リスクマネジメントにおける「専門家の罠」

企業などの組織運営に支障を及ぼすリスク事象が顕在化すると、経営層はよく「その道の専門家」を集めて対処しようとします。しかし、そこには同時に「専門家の罠」が潜んでいることも忘れてはいけません。リスクマネジメントにおける専門家の罠とは、専門家を起用するにもかかわらず、リスクマネジメントが進まなかったり、リスク状況が逆に悪化したりすることです。経営層としては、問題の分野の専門家なのだからうまく解決してくれるだろうという期待がありますが、実際は「評論家の寄り集まり」の域を超えることができないというケースもあります。そうなる理由は、主に次の2点にあります。

一つ目の理由は、専門家が自分の専門領域に閉じこもる傾向があることです。例えば、ある会社で、情報システムから顧客情報が漏洩する事案が発生したとしましょう。
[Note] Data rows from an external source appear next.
-- ==== Sys2Proof/Machine/Ops.lean ====
section
/-! DEFINITION. The named operations over registers and memory that the instructions share: register updates, the
status byte and its images (R16 to R18), fetch and 16-bit reads (R9), the stack (R40), taking an exception (R137, R154),
the return from one (R127), and the record an instruction leaves (R29, R84). -/

namespace Sys2Proof.Machine

/-! ### Register updates (R8) -/

/-- `A <- v`. -/
def State.setA (s : State) (v : Byte) : State := { s with a := v }

/-- `X <- v`. -/
def State.setX (s : State) (v : Byte) : State := { s with x := v }

/-- `Y <- v`. -/
def State.setY (s : State) (v : Byte) : State := { s with y := v }

/-- `SP <- v`. -/
def State.setSp (s : State) (v : Byte) : State := { s with sp := v }

/-- `PC <- v`. -/
def State.setPc (s : State) (v : Word) : State := { s with pc := v }

/-- The flags of P. -/
def State.setP (s : State) (v : Status) : State := { s with p := v }

/-! ### The status byte (R16 to R18) -/

/-- A flag as a bit of the status byte. -/
def flagBit (f : Bool) (k : Nat) : Byte := if f then 1#8 <<< k else 0

/-- R16: P as a byte: `N<<7 | V<<6 | 1<<5 | 0<<4 | D<<3 | I<<2 | Z<<1 | C`. -/
def Status.toByte (p : Status) : Byte :=
  flagBit p.n 7 ||| flagBit p.v 6 ||| 0x20 ||| flagBit p.d 3 ||| flagBit p.i 2 ||| flagBit p.z 1 ||| flagBit p.c 0

/-- R18: `PushImageSW(P) = P | $30`, pushed by PHP and BRK. -/
def pushImageSW (p : Status) : Byte := p.toByte ||| 0x30

/-- R18: `PushImageHW(P) = (P | $20) & ~$10`, pushed by IRQ and NMI entry. -/
def pushImageHW (p : Status) : Byte := (p.toByte ||| 0x20) &&& ~~~0x10

/-- R17: the flags PLP and RTI take from a pulled byte; its bits 5 and 4 are ignored. -/
def statusOfByte (b : Byte) : Status :=
  { n := b.getLsbD 7, v := b.getLsbD 6, d := b.getLsbD 3, i := b.getLsbD 2, z := b.getLsbD 1, c := b.getLsbD 0 }

/-! ### Fetch and 16-bit reads (R9) -/

/-- R9: `Fetch()`: read the byte at PC, then add 1 to PC modulo 65536. -/
def State.fetch (s : State) : Byte × State :=
  let r := s.memRead s.pc
  (r.1, r.2.setPc (s.pc + 1))

/-- R9: `Read16(a)`: the low byte at a is read first, then the high byte at a + 1. -/
def State.read16 (s : State) (a : Word) : Word × State :=
  let l := s.memRead a
  let h := l.2.memRead (a + 1)
  (cat h.1 l.1, h.2)

/-! ### The stack (R40) -/

/-- R14: the address of the stack byte that SP selects, `$0100 + SP`. -/
def stackAddr (sp : Byte) : Word := 0x0100 + zext16 sp

/-- R40: `Push(v)`. -/
def State.push (s : State) (v : Byte) : State := (s.memWrite (stackAddr s.sp) v).setSp (s.sp - 1)

/-- R40: `Pull()`. -/
def State.pull (s : State) : Byte × State := (s.setSp (s.sp + 1)).memRead (stackAddr (s.sp + 1))

/-- R41: a return address is pushed high byte first. -/
def State.pushWord (s : State) (w : Word) : State := (s.push (hi w)).push (lo w)

/-- R126, R127: a return address is pulled low byte first. -/
def State.pullWord (s : State) : Word × State :=
  let l := s.pull
  let h := l.2.pull
  (cat h.1 l.1, h.2)

/-! ### Exceptions -/

/-- R137, R154: entry, shared by BRK, IRQ and NMI: the return address and the status image are pushed, I is set (D is
not changed, D9), and PC is loaded from the vector. -/
def State.takeException (s : State) (ret : Word) (image : Byte) (vector : Word) : State :=
  let t := (s.pushWord ret).push image
  let v := (t.setP { t.p with i := true }).read16 vector
  v.2.setPc v.1

/-- R127: the return: the flags, then PC, are pulled. -/
def State.returnFromException (s : State) : State :=
  let f := s.pull
  let w := (f.2.setP (statusOfByte f.1)).pullWord
  w.2.setPc w.1

/-- R46: the NMI vector. -/
def nmiVector : Word := 0xFFFA

/-- R46: the RESET vector. -/
def resetVector : Word := 0xFFFC

/-- R46: the IRQ and BRK vector. -/
def irqVector : Word := 0xFFFE

/-! ### The record of an instruction (R29, R84) -/

/-- The `last_result` of an instruction that completed in `cycles` cycles. -/
def resultOf (i : Instr) (cycles : Nat) : ExecResult :=
  { opcode := i.opcode, mode := i.mode, operandBytes := i.operandBytes, cycles := cycles, unknown := false }

/-- R84: an instruction completes: its base cycles and the penalty are its consumed cycles, it is recorded, and it
counts as an instruction. -/
def State.retire (s : State) (i : Instr) (penalty : Nat) : State :=
  { s with
    stepCycles := i.baseCycles + penalty
    instructionsExecuted := s.instructionsExecuted + 1
    lastStep := .instruction
    lastResult := resultOf i (i.baseCycles + penalty) }

/-- R83: the page-crossing penalty of an instruction. -/
def crossPenalty (i : Instr) (crossed : Bool) : Nat := if i.pagePenalty && crossed then 1 else 0

end Sys2Proof.Machine
end

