/-- R61: the rows $0x to $3x of the map; `none` is a cell marked `--`. -/
def Sys2Proof.Spec.opcodeMap0 : List (List (Option (Mnemonic × Mode))) :=
  [[some (.brk, .implied), some (.ora, .indirectX), none, none, none, some (.ora, .zeroPage),
    some (.asl, .zeroPage), none, some (.php, .implied), some (.ora, .immediate), some (.asl, .accumulator),
    none, none, some (.ora, .absolute), some (.asl, .absolute), none],
   [some (.bpl, .relative), some (.ora, .indirectY), none, none, none, some (.ora, .zeroPageX),
    some (.asl, .zeroPageX), none, some (.clc, .implied), some (.ora, .absoluteY), none, none, none,
    some (.ora, .absoluteX), some (.asl, .absoluteX), none],
   [some (.jsr, .absolute), some (.and, .indirectX), none, none, some (.bit, .zeroPage), some (.and, .zeroPage),
    some (.rol, .zeroPage), none, some (.plp, .implied), some (.and, .immediate), some (.rol, .accumulator),
    none, some (.bit, .absolute), some (.and, .absolute), some (.rol, .absolute), none],
   [some (.bmi, .relative), some (.and, .indirectY), none, none, none, some (.and, .zeroPageX),
    some (.rol, .zeroPageX), none, some (.sec, .implied), some (.and, .absoluteY), none, none, none,
    some (.and, .absoluteX), some (.rol, .absoluteX), none]]

/-- R61: the rows $4x to $7x of the map; `none` is a cell marked `--`. -/
def Sys2Proof.Spec.opcodeMap1 : List (List (Option (Mnemonic × Mode))) :=
  [[some (.rti, .implied), some (.eor, .indirectX), none, none, none, some (.eor, .zeroPage),
    some (.lsr, .zeroPage), none, some (.pha, .implied), some (.eor, .immediate), some (.lsr, .accumulator),
    none, some (.jmp, .absolute), some (.eor, .absolute), some (.lsr, .absolute), none],
   [some (.bvc, .relative), some (.eor, .indirectY), none, none, none, some (.eor, .zeroPageX),
    some (.lsr, .zeroPageX), none, some (.cli, .implied), some (.eor, .absoluteY), none, none, none,
    some (.eor, .absoluteX), some (.lsr, .absoluteX), none],
   [some (.rts, .implied), some (.adc, .indirectX), none, none, none, some (.adc, .zeroPage),
    some (.ror, .zeroPage), none, some (.pla, .implied), some (.adc, .immediate), some (.ror, .accumulator),
    none, some (.jmp, .indirect), some (.adc, .absolute), some (.ror, .absolute), none],
   [some (.bvs, .relative), some (.adc, .indirectY), none, none, none, some (.adc, .zeroPageX),
    some (.ror, .zeroPageX), none, some (.sei, .implied), some (.adc, .absoluteY), none, none, none,
    some (.adc, .absoluteX), some (.ror, .absoluteX), none]]

/-- R61: the rows $8x to $Bx of the map; `none` is a cell marked `--`. -/
def Sys2Proof.Spec.opcodeMap2 : List (List (Option (Mnemonic × Mode))) :=
  [[none, some (.sta, .indirectX), none, none, some (.sty, .zeroPage), some (.sta, .zeroPage),
    some (.stx, .zeroPage), none, some (.dey, .implied), none, some (.txa, .implied), none,
    some (.sty, .absolute), some (.sta, .absolute), some (.stx, .absolute), none],
   [some (.bcc, .relative), some (.sta, .indirectY), none, none, some (.sty, .zeroPageX),
    some (.sta, .zeroPageX), some (.stx, .zeroPageY), none, some (.tya, .implied), some (.sta, .absoluteY),
    some (.txs, .implied), none, none, some (.sta, .absoluteX), none, none],
   [some (.ldy, .immediate), some (.lda, .indirectX), some (.ldx, .immediate), none, some (.ldy, .zeroPage),
    some (.lda, .zeroPage), some (.ldx, .zeroPage), none, some (.tay, .implied), some (.lda, .immediate),
    some (.tax, .implied), none, some (.ldy, .absolute), some (.lda, .absolute), some (.ldx, .absolute), none],
   [some (.bcs, .relative), some (.lda, .indirectY), none, none, some (.ldy, .zeroPageX),
    some (.lda, .zeroPageX), some (.ldx, .zeroPageY), none, some (.clv, .implied), some (.lda, .absoluteY),
    some (.tsx, .implied), none, some (.ldy, .absoluteX), some (.lda, .absoluteX), some (.ldx, .absoluteY), none]]

/-- R61: the rows $Cx to $Fx of the map; `none` is a cell marked `--`. -/
def Sys2Proof.Spec.opcodeMap3 : List (List (Option (Mnemonic × Mode))) :=
  [[some (.cpy, .immediate), some (.cmp, .indirectX), none, none, some (.cpy, .zeroPage), some (.cmp, .zeroPage),
    some (.dec, .zeroPage), none, some (.iny, .implied), some (.cmp, .immediate), some (.dex, .implied), none,
    some (.cpy, .absolute), some (.cmp, .absolute), some (.dec, .absolute), none],
   [some (.bne, .relative), some (.cmp, .indirectY), none, none, none, some (.cmp, .zeroPageX),
    some (.dec, .zeroPageX), none, some (.cld, .implied), some (.cmp, .absoluteY), none, none, none,
    some (.cmp, .absoluteX), some (.dec, .absoluteX), none],
   [some (.cpx, .immediate), some (.sbc, .indirectX), none, none, some (.cpx, .zeroPage), some (.sbc, .zeroPage),
    some (.inc, .zeroPage), none, some (.inx, .implied), some (.sbc, .immediate), some (.nop, .implied), none,
    some (.cpx, .absolute), some (.sbc, .absolute), some (.inc, .absolute), none],
   [some (.beq, .relative), some (.sbc, .indirectY), none, none, none, some (.sbc, .zeroPageX),
    some (.inc, .zeroPageX), none, some (.sed, .implied), some (.sbc, .absoluteY), none, none, none,
    some (.sbc, .absoluteX), some (.inc, .absoluteX), none]]

/-- R61: the cell of an opcode byte: row by its high nibble, column by its low nibble. -/
def Sys2Proof.Spec.opcodeCell (op : Byte) : Option (Mnemonic × Mode) :=
  ((opcodeMap0 ++ opcodeMap1 ++ opcodeMap2 ++ opcodeMap3).getD (op.toNat / 16) []).getD (op.toNat % 16) none

/-- R61: every byte as an opcode decodes to the mnemonic and the mode of its cell in the map, whatever follows it. -/
def Obligations.OpcodeMap : Prop :=
  ∀ (op b1 b2 : Byte) (rest : List Byte), ∃ i r, decode (op :: b1 :: b2 :: rest) = .ok (i, r)
    ∧ (opcodeCell op = none ↔ i = .undefined op)
    ∧ ∀ mn mode, opcodeCell op = some (mn, mode) → i.mnemonic = mn ∧ i.mode = mode

/-- R57: the length of an instruction is 1, 2 or 3, by its mode, and the opcode alone fixes it. -/
def Obligations.LengthFollowsMode : Prop :=
  ∀ i : Instr, i.wf = true → (∀ op, i ≠ .undefined op) →
    (encode i).length = opLength i.opcode
    ∧ ((encode i).length = 1 ↔ i.mode = .implied ∨ i.mode = .accumulator)
    ∧ ((encode i).length = 3 ↔ i.mode = .absolute ∨ i.mode = .absoluteX ∨ i.mode = .absoluteY ∨ i.mode = .indirect)
    ∧ ((encode i).length = 2 ↔ i.mode = .immediate ∨ i.mode = .zeroPage ∨ i.mode = .zeroPageX ∨ i.mode = .zeroPageY
        ∨ i.mode = .indirectX ∨ i.mode = .indirectY ∨ i.mode = .relative)

/-- Words written out from R61's map and R65's examples. -/
def Obligations.WordsDecode : Prop :=
  decode [0xA9, 0x2A] = .ok (.lda (.immediate 0x2A), [])
  ∧ decode [0xBD, 0x34, 0x12] = .ok (.lda (.memory (.absoluteX 0x1234)), [])
  ∧ decode [0x96, 0xFF] = .ok (.stx (.zeroPageY 0xFF), [])
  ∧ decode [0x6C, 0x34, 0x12] = .ok (.jmp (.indirect 0x1234), [])
  ∧ decode [0xD0, 0xFE, 0xEA] = .ok (.bne 0xFE, [0xEA])
  ∧ decode [0x0A] = .ok (.asl .accumulator, [])
  ∧ decode [0x89, 0x01] = .ok (.undefined 0x89, [0x01])

/-- R62: the undefined values are 105, a byte decodes to `undefined` exactly when it is one of them, and when it is
fetched as an opcode the step records the unknown-opcode condition. -/
def Obligations.UndefinedOpcodesRaise : Prop :=
  undefinedOpcodes.length = 105
  ∧ (∀ (op : Byte) (rest : List Byte), decode (op :: rest) = .ok (.undefined op, rest) ↔ op ∈ undefinedOpcodes)
  ∧ (∀ (s : State) (op : Byte), op ∈ undefinedOpcodes → (s.busRead s.pc).1 = op →
      ∃ t, runInstruction s = .next t ∧ t.lastResult.opcode = op ∧ t.lastResult.unknown = true
        ∧ t.lastResult.operandBytes = [] ∧ t.lastResult.cycles = 0)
情報セキュリティの専門家は「会社の情報システムの運用プログラムに欠陥があった」して、情報システムのセキュリティ強化を主張するでしょう。そこに欠陥があったからこそ、外部からの操作により情報が漏洩したというのは自然な因果です。しかし、リスクマネジメントの視点からは、「なぜそのような脆弱性が発生したのか」がより重要です。ところが、多くの場合（そして私自身の経験からも）、それ以上問題を掘り下げてその真因を明らかにしようとする専門家は多くありません。その結果、専門家の提言は、表面に現れた問題点の列挙とその対策という「対症療法的」内容に止まってしまうことがあります。
悪意ある社内システム管理者が、あえてセキュリティーポリシーに違反するような行為に及ぶこともありえます。そうなると、そのような行為に及んだ原因を追及する必要がありますが、情報セキュリティの専門家にとってそれは「管轄外」の仕事なのです。昔同じような行為に及ぶ誘惑に駆られたことがあっても、それを明らかにすれば専門家としての信用を失うことにも繋がりかねませんから、そうした経験に基づく助言が得られる確率は極めて低いでしょう。しかし、リスクマネジメントの立場からは、「どのようにすれば、経営情報というもっとも秘匿性の高い情報を取り扱わせる者が、職務に忠実に勤務できるようになるか？」が重要な問いなので、その答えを得るチャンスが失われてしまうのです。

二つ目の理由は、ステークホルダーとのコミュニケーション上の問題です。「ジャーゴン」とは「専門用語」という意味ですが、リスクを巡る関係者とのコミュニケーションにおいて、この「ジャーゴン」を多用する専門家がまだ数多く存在します。その結果、「ジャーゴン」の説明に時間が取られるだけでなく、議論が前に進まなくなるという障害が発生します。先日のアメフト悪質タックル事件でも、「アメフトのルールは難しい」という街頭インタビューが放映されていました。例えば、問題となったタックルは「パーソナルファウル」ですが、これはつまり「深刻な怪我を防ぐために、アメフトの試合でもっともやってはいけない反則」といえば、アメフトを知らない人でもその悪質性や重大性が理解できます。
また、専門家とそれ以外の関係者との間の「リスク感覚」の差も問題になることがあります。最近の例では、東日本大震災における福島原子力発電所事故により放出された放射性物質の影響があるでしょう。よく言われる「安全と安心の違い」です。私の自宅がある関東地方のある街でも、現在では自然放射線量に達することがないですが、それでも「安心」できない人もいるのが現実です。専門家にとっては無視できるに等しいリスク水準であっても、一般人にはリスク要因が存在することそのものが安心できない理由になるのです。専門家の知識をもってすればその安全性を科学的に説明できるでしょうが（統計的仮説検定など）、一般の関係者にそれを理解することは難しく、その上理解できないことは理解しようとしないという心理的機能が働くことにより、専門家とそれ以外の人々との意識の格差はさらに拡大します。

これらの「専門家の罠」の問題を解決するため、専門家とその他の関係者をつなぐ役割を担うのが「コーディネータ」です。臓器移植や骨髄移植などの医療分野では、コーディネータがドナーと患者やその家族、医療関係者の間に立ってコミュニケーション上の橋渡しを行なっています。このような存在がビジネスリスクマネジメントにも必要なのですが、現状ではほぼ皆無といっても過言ではないでしょう。個別のリスク事象に対応できる専門家と経営者をつなぎ、経営戦略を俯瞰しつつリスクマネジメントを経営者とともに考える存在として、中小企業診断士は重要な役割を果たすことができると考えます。